Progressive Ratio Breakpoint Task (PRBT) assessment in humans

Consistent with previous reports (Bismark et al., 2017), participants were given instructions to complete the task, being made clear that they could stop the study and leave as soon as they would choose to do so. Participants were required to rotate the same arcade joystick handle in the indicated direction in order to be ‘rewarded’ (told they achieved the next level and received 50 ‘points’). The number of rotations needed to achieve each level was preset on a progressive ratio schedule (5, 15, 35, 70, 120, rotations etc.). Ultimately, participants were asked to earn as many points (that had no value) as possible, but it was made clear that they could quit any time and that would end the entire testing session, and they could go home. The breakpoint was quantified as the largest number of levels completed before the subject chose to disengage with the task.
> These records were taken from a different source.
theorem hostWrite_unrouted (h : t.resolve s.cfg = none) (width : Nat) (v : Word) :
    hostWrite t width v s = .refused .busUnrouted := by
  simp only [hostWrite, h]

theorem hostRead_unrouted (h : t.resolve s.cfg = none) (width : Nat) :
    hostRead t width s = .refused .busUnrouted := by
  simp only [hostRead, h]

/-- The address is in the register window. -/
abbrev InRegWindow (c : Config) (x : Nat) : Prop := c.regBase ≤ x ∧ x < c.regBase + 0x1000

/-- The address is in the buffer aperture. -/
abbrev InAperture (c : Config) (x : Nat) : Prop := c.memBase ≤ x ∧ x < c.memBase + c.memBytes

theorem resolve_bus_reg (hr : InRegWindow c x) (hb : ¬ InAperture c x) :
    (Target.bus x).resolve c = some (.reg (x - c.regBase)) :=
  if_pos ⟨hr, hb⟩

theorem resolve_bus_buf (hb : InAperture c x) (hr : ¬ InRegWindow c x) :
    (Target.bus x).resolve c = some (.buf (x - c.memBase)) :=
  (if_neg fun h => hr h.1).trans (if_pos ⟨hb, hr⟩)

theorem resolve_bus_none (h : InRegWindow c x ↔ InAperture c x) : (Target.bus x).resolve c = none :=
  (if_neg fun hr => hr.2 (h.1 hr.1)).trans (if_neg fun hb => hb.2 (h.2 hb.1))

end

/-- Settles O47: an address in one window names the port at its offset, any other names none. -/
theorem busAddressesReachTheBlock : Obligations.BusAddressesReachTheBlock := by
  intro s x width v inRegs inBuf
  refine ⟨fun hr hb => ?_, fun hb hr => ?_, fun h => ?_⟩
  · have hport := resolve_bus_reg hr hb
    exact ⟨hostWrite_of_same_port hport width v, hostRead_of_same_port hport width⟩
  · have hport := resolve_bus_buf hb hr
    exact ⟨hostWrite_of_same_port hport width v, hostRead_of_same_port hport width⟩
  · have hnone := resolve_bus_none h
    exact ⟨hostWrite_unrouted hnone width v, hostRead_unrouted hnone width⟩

end Sys2Proof.Machine
end

section
/-! PROOFS. Register accesses by register: what a host read sees (10_state.md R48, R51), and what a stored write leaves
(10_state.md R20). -/

namespace Sys2Proof.Machine

section
variable {s : State} {i : Instr} {r : Reg}

/-! ## Reads -/

theorem hostRead_offset (r : Reg) (s : State) :
    hostRead (.port (.reg r.offset)) 32 s = .next (received (s.seenReg r) s) := by
  obtain ⟨h4, hspan⟩ := offset_form r
  rw [hostRead_reg s h4 hspan]
  simp [State.seenOffset]

/-- No command lists `STATUS` in its write set: of its bits only `CRC_OK` has a lot of its own (10_state.md R51). -/
theorem status_not_mem_writeSet (i : Instr) : Reg.status ∉ writeSet i := by
  cases i <;> simp [writeSet]

theorem unspecified_status (s : State) : s.unspecified .status = false := by
  rw [Bool.eq_false_iff, ne_eq, unspecified_iff]
  rintro ⟨i, -, hmem | ⟨hne, -⟩⟩
  · exact status_not_mem_writeSet i hmem
  · cases hne

theorem crcOkUnspecified_iff (s : State) :
    s.crcOkUnspecified = true ↔ ∃ i, s.inFlight = some i ∧ writesCrcOk i = true := by
  unfold State.crcOkUnspecified
  cases s.inFlight <;> simp

/-- A register outside the write set of the command in flight is seen as it is (10_state.md R51). -/
theorem seenReg_exact (hr : r ≠ .status)
    (hout : ∀ i, s.inFlight = some i → r ∉ writeSet i ∧ (r = .crcResult → Reg.crcState ∉ writeSet i)) :
    s.seenReg r = s.regs.get r := by
  have hspec : ¬ s.unspecified r = true := by
    rw [unspecified_iff]
    rintro ⟨i, hi, hmem | ⟨hview, hmem⟩⟩
    · exact (hout i hi).1 hmem
    · exact (hout i hi).2 hview hmem
  rw [State.seenReg, if_neg hspec, if_neg fun h => hr h.1]

/-- A register in the write set of the command in flight is seen as a free draw (10_state.md R51). -/
theorem seenReg_free (hi : s.inFlight = some i)
    (hmem : r ∈ writeSet i ∨ (r = .crcResult ∧ Reg.crcState ∈ writeSet i)) :
    s.seenReg r = Config.freeWord s.draws :=
  if_pos ((unspecified_iff s r).2 ⟨i, hi, hmem⟩)

/-- Bit `n` of `STATUS` as the host sees it (10_state.md R51). -/
theorem seenReg_status_getLsbD (s : State) (n : Nat) :
    (s.seenReg .status).getLsbD n =
      if n = 4 ∧ s.crcOkUnspecified then (Config.freeWord s.draws).getLsbD 4
      else (s.regs.get .status).getLsbD n := by
  cases hc : s.crcOkUnspecified with
  | false => simp [State.seenReg, unspecified_status, hc]
  | true =>
    simp only [State.seenReg, unspecified_status, hc, Regs.get, status_word_getLsbD, Bool.false_eq_true, and_self,
      if_true, if_false]
    by_cases hn : n = 4
    · simp [hn]
    · simp [hn]

/-- Nothing is in flight while `BUSY = 0`. -/
theorem inFlight_idle (hb : s.regs.status.busy = false) : s.inFlight = none := by
  simp [State.inFlight, hb]

/-- With no command in flight every register is seen as it is (10_state.md R51). -/
theorem seenReg_idle (hb : s.regs.status.busy = false) (r : Reg) : s.seenReg r = s.regs.get r := by
  simp [State.seenReg, State.unspecified, State.crcOkUnspecified, inFlight_idle hb]

theorem status_word_errcode (t : Status) : t.word.extractLsb' 8 8 = t.errcode.code := by
  apply BitVec.eq_of_getLsbD_eq
  intro n hn
  simp [status_word_getLsbD, Nat.add_comm 8 n, show n + 8 < 16 by omega, hn]

/-! ## Writes -/

theorem hostWrite_put (r : Reg) (v : Word) (hb : s.regs.status.busy = false) (hctrl : r ≠ .ctrl)
    (hstatus : r ≠ .status) (hcmd : r ≠ .cmd) :
    hostWrite (.port (.reg r.offset)) 32 v s = .next { s with regs := s.regs.put r v } := by
  obtain ⟨h4, hspan⟩ := offset_form r
  rw [hostWrite_reg s v h4 hspan, writeOffset_put r v hb hctrl hstatus hcmd]

/-- The two lists of 10_state.md section 1 hold every register but the three whose write acts, and only those. -/
theorem mem_plainRW_or_readOnly_iff (r : Reg) :
    (r ∈ plainRW ∨ r ∈ readOnly) ↔ r ≠ .ctrl ∧ r ≠ .status ∧ r ≠ .cmd := by
  cases r <;> simp [plainRW, readOnly]

theorem put_readOnly (hr : r ∈ readOnly) (g : Regs) (v : Word) : g.put r v = g := by
  fin_cases hr <;> rfl

/-- A writable register holds the written word, `HDR_INTERLACE` its low byte (10_state.md R20, R45). -/
theorem get_put_self (hr : r ∈ plainRW) (g : Regs) (v : Word) :
    (g.put r v).get r = if r = .hdrInterlace then v &&& 0xFF else v := by
  fin_cases hr <;> rfl

/-- A stored write reaches no other register, the view of `CRC_STATE` aside (10_state.md R20, R34). -/
theorem get_put_ne {q : Reg} (hne : q ≠ r) (hview : q = .crcResult → r ≠ .crcState) (g : Regs) (v : Word) :
    (g.put r v).get q = g.get q := by
  cases r <;> cases q <;> first | rfl | contradiction

end

/-- Settles O38: a read hands over what is seen, which is exact or a free draw by the write set. -/
theorem registerReadsAreExactOutsideTheWriteSet : Obligations.RegisterReadsAreExactOutsideTheWriteSet := by
  intro s
  refine ⟨fun r hr hout => ?_, fun r i hi hmem => ?_, ?_⟩
  · exact ⟨_, hostRead_offset r s, seenReg_exact hr hout, rfl, rfl, rfl⟩
  · exact ⟨_, hostRead_offset r s, seenReg_free hi hmem, by simp [busy_of_inFlight hi], rfl, rfl, rfl⟩
  · refine ⟨_, hostRead_offset .status s, rfl, rfl, rfl, fun n hexact => ?_, fun i hi hcrc => ?_⟩
    · refine (seenReg_status_getLsbD s n).trans (if_neg ?_)
      rintro ⟨hn, hfree⟩
      obtain ⟨i, hi, hcrc⟩ := (crcOkUnspecified_iff s).1 hfree
      simp [hexact hn i hi] at hcrc
    · have hfree := (crcOkUnspecified_iff s).2 ⟨i, hi, hcrc⟩
      exact ⟨(seenReg_status_getLsbD s 4).trans (if_pos ⟨rfl, hfree⟩), by simp [busy_of_inFlight hi]⟩

/-- Settles O40: an idle write stores in the one register it names. -/
theorem registerWritesReadBack : Obligations.RegisterWritesReadBack := by
  intro s r v hb hctrl hstatus hcmd
  refine ⟨_, hostWrite_put r v hb hctrl hstatus hcmd, fun hr => get_put_self hr _ v, fun hr => ?_,
    (mem_plainRW_or_readOnly_iff r).2 ⟨hctrl, hstatus, hcmd⟩, fun q hne hview => get_put_ne hne hview _ v, rfl,
    rfl, rfl, rfl, rfl, rfl⟩
  rw [put_readOnly hr]

/-- Settles O48: `ID` is in no write set, and its value is a constant. -/
theorem idAlwaysReadsTheIdentity : Obligations.IdAlwaysReadsTheIdentity := by
  intro s
  refine ⟨_, hostRead_offset .id s, seenReg_exact (by decide) fun i _ => ⟨?_, by simp⟩⟩
  cases i <;> simp [writeSet]

end Sys2Proof.Machine
end

section
/-! PROOFS. The register map by number (10_state.md section 1). -/

namespace Sys2Proof.Machine

/-- The registers whose value is one word: all but `CTRL` and `STATUS` (10_state.md section 1). -/
def wordRegs : List Reg :=
  [.id, .cmd, .errInfo, .src, .dst, .len, .limit, .palBase, .palLen, .stepSize, .crcState, .crcResult, .crcExpect,
   .chLen, .chType, .chPayload, .chCrc, .chNext, .chClass, .hdrWidth, .hdrHeight, .hdrFmt, .hdrInterlace, .outW, .outH]

section
variable {s : State}

theorem hostRead_idle (hb : s.regs.status.busy = false) (r : Reg) :
    hostRead (.port (.reg r.offset)) 32 s = .next (received (s.regs.get r) s) := by
  rw [hostRead_offset, seenReg_idle hb]

theorem hostWrite_plainRW {r : Reg} (hr : r ∈ plainRW) (hb : s.regs.status.busy = false) (v : Word) :
    hostWrite (.port (.reg r.offset)) 32 v s = .next { s with regs := s.regs.put r v } := by
  obtain ⟨hctrl, hstatus, hcmd⟩ := (mem_plainRW_or_readOnly_iff r).1 (.inl hr)
  exact hostWrite_put r v hb hctrl hstatus hcmd

theorem hostWrite_readOnly {r : Reg} (hr : r ∈ readOnly) (hb : s.regs.status.busy = false) (v : Word) :
    hostWrite (.port (.reg r.offset)) 32 v s = .next s := by
  obtain ⟨hctrl, hstatus, hcmd⟩ := (mem_plainRW_or_readOnly_iff r).1 (.inr hr)
  rw [hostWrite_put r v hb hctrl hstatus hcmd, put_readOnly hr]

end

/-- Settles O58: each table of numbers is the model's own map, read off along a list of registers. -/
theorem registerMapIsTheTable : Obligations.RegisterMapIsTheTable := by
  intro s v hb
  refine ⟨fun row hrow => ?_, ?_, ?_, fun row hrow => ?_, fun off hoff => ?_⟩
  · change row ∈ wordRegs.map fun r => (r.offset, s.regs.get r) at hrow
    obtain ⟨r, -, rfl⟩ := List.mem_map.1 hrow
    exact ⟨_, hostRead_idle hb r, rfl, rfl, rfl⟩
  · exact ⟨_, hostRead_idle hb .ctrl, flag_getLsbD _ (by decide)⟩
  · have hbit := status_word_getLsbD s.regs.status
    exact ⟨_, hostRead_idle hb .status, (hbit 0).trans (by simp), (hbit 1).trans (by simp), (hbit 2).trans (by simp),
      (hbit 3).trans (by simp), (hbit 4).trans (by simp), status_word_errcode _⟩
  · change row ∈ plainRW.map fun r => (r.offset, s.regs.put r v) at hrow
    obtain ⟨r, hr, rfl⟩ := List.mem_map.1 hrow
    exact hostWrite_plainRW hr hb v
  · change off ∈ readOnly.map Reg.offset at hoff
    obtain ⟨r, hr, rfl⟩ := List.mem_map.1 hoff
    exact hostWrite_readOnly hr hb v

end Sys2Proof.Machine
end

section
/-! PROOFS. The writes that act at any time, `CTRL` and `STATUS`, the dropped ones, and the offsets outside the map
(10_state.md R22, R23, R48, R50, 20_memory.md R68). -/

namespace Sys2Proof.Machine

section
variable {s : State}

theorem hostWrite_ctrl (v : Word) (s : State) : hostWrite (.port (.reg 0x004)) 32 v s = .next (writeCtrl v s) :=
  hostWrite_reg s v (by decide) (by decide)

theorem hostWrite_ctrl_enable {v : Word} (hv : v.getLsbD 1 = false) (s : State) :
    hostWrite (.port (.reg 0x004)) 32 v s =
      .next { s with regs := { s.regs with ctrl := { irqEn := v.getLsbD 0 } } } := by
  rw [hostWrite_ctrl, writeCtrl, if_neg (by rw [hv]; decide)]

theorem hostWrite_ctrl_reset {v : Word} (hv : v.getLsbD 1 = true) (s : State) :
    hostWrite (.port (.reg 0x004)) 32 v s = .next (softReset s) := by
  rw [hostWrite_ctrl, writeCtrl, if_pos hv]

theorem hostWrite_status (v : Word) (s : State) :
    hostWrite (.port (.reg 0x008)) 32 v s = .next (s.setStatus (s.regs.status.hostWrite v)) :=
  hostWrite_reg s v (by decide) (by decide)

theorem writeBuf_of_busy (hb : s.regs.status.busy = true) (a width : Nat) (v : Word) :
    writeBuf a width v s = dropWrite s :=
  if_pos hb

/-- A soft reset keeps every byte outside the destination region it abandons (70_reset_and_hazards.md R253). -/
theorem read_softReset_outside {x : Nat} (h : ¬ s.InFlightRegion x) : (softReset s).mem.read x = s.mem.read x := by
  rw [← inFlightDest_iff] at h
  exact read_scramble_outside _ _ _ _ _ (by omega)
Human drug design: A double blind, randomized, placebo-controlled, counterbalanced, within-subject design was utilized. HP received either placebo (PBO) or one of two active doses of d-amphetamine (10 or 20 mg) orally on each of the three test days which were separated by one week (MacQueen et al., 2018). Briefly, participants arrived at 8:30 am after overnight fasting with exception of water, completed a urine toxicology screen and a urine pregnancy test in females, and ate a standardized breakfast. Vital signs (VS) and subjective symptom rating scale (SRS) scores (Swerdlow et al., 2003) were obtained at specific intervals pre- and post-pill [see (Bhakta et al., 2022; Cavanagh et al., 2022)]. Starting 120 minutes post-pill, subjects completed cognitive neuroscience tests finishing with PRBT assessment with simultaneous EEG recording (approx. 150 minutes post-pill).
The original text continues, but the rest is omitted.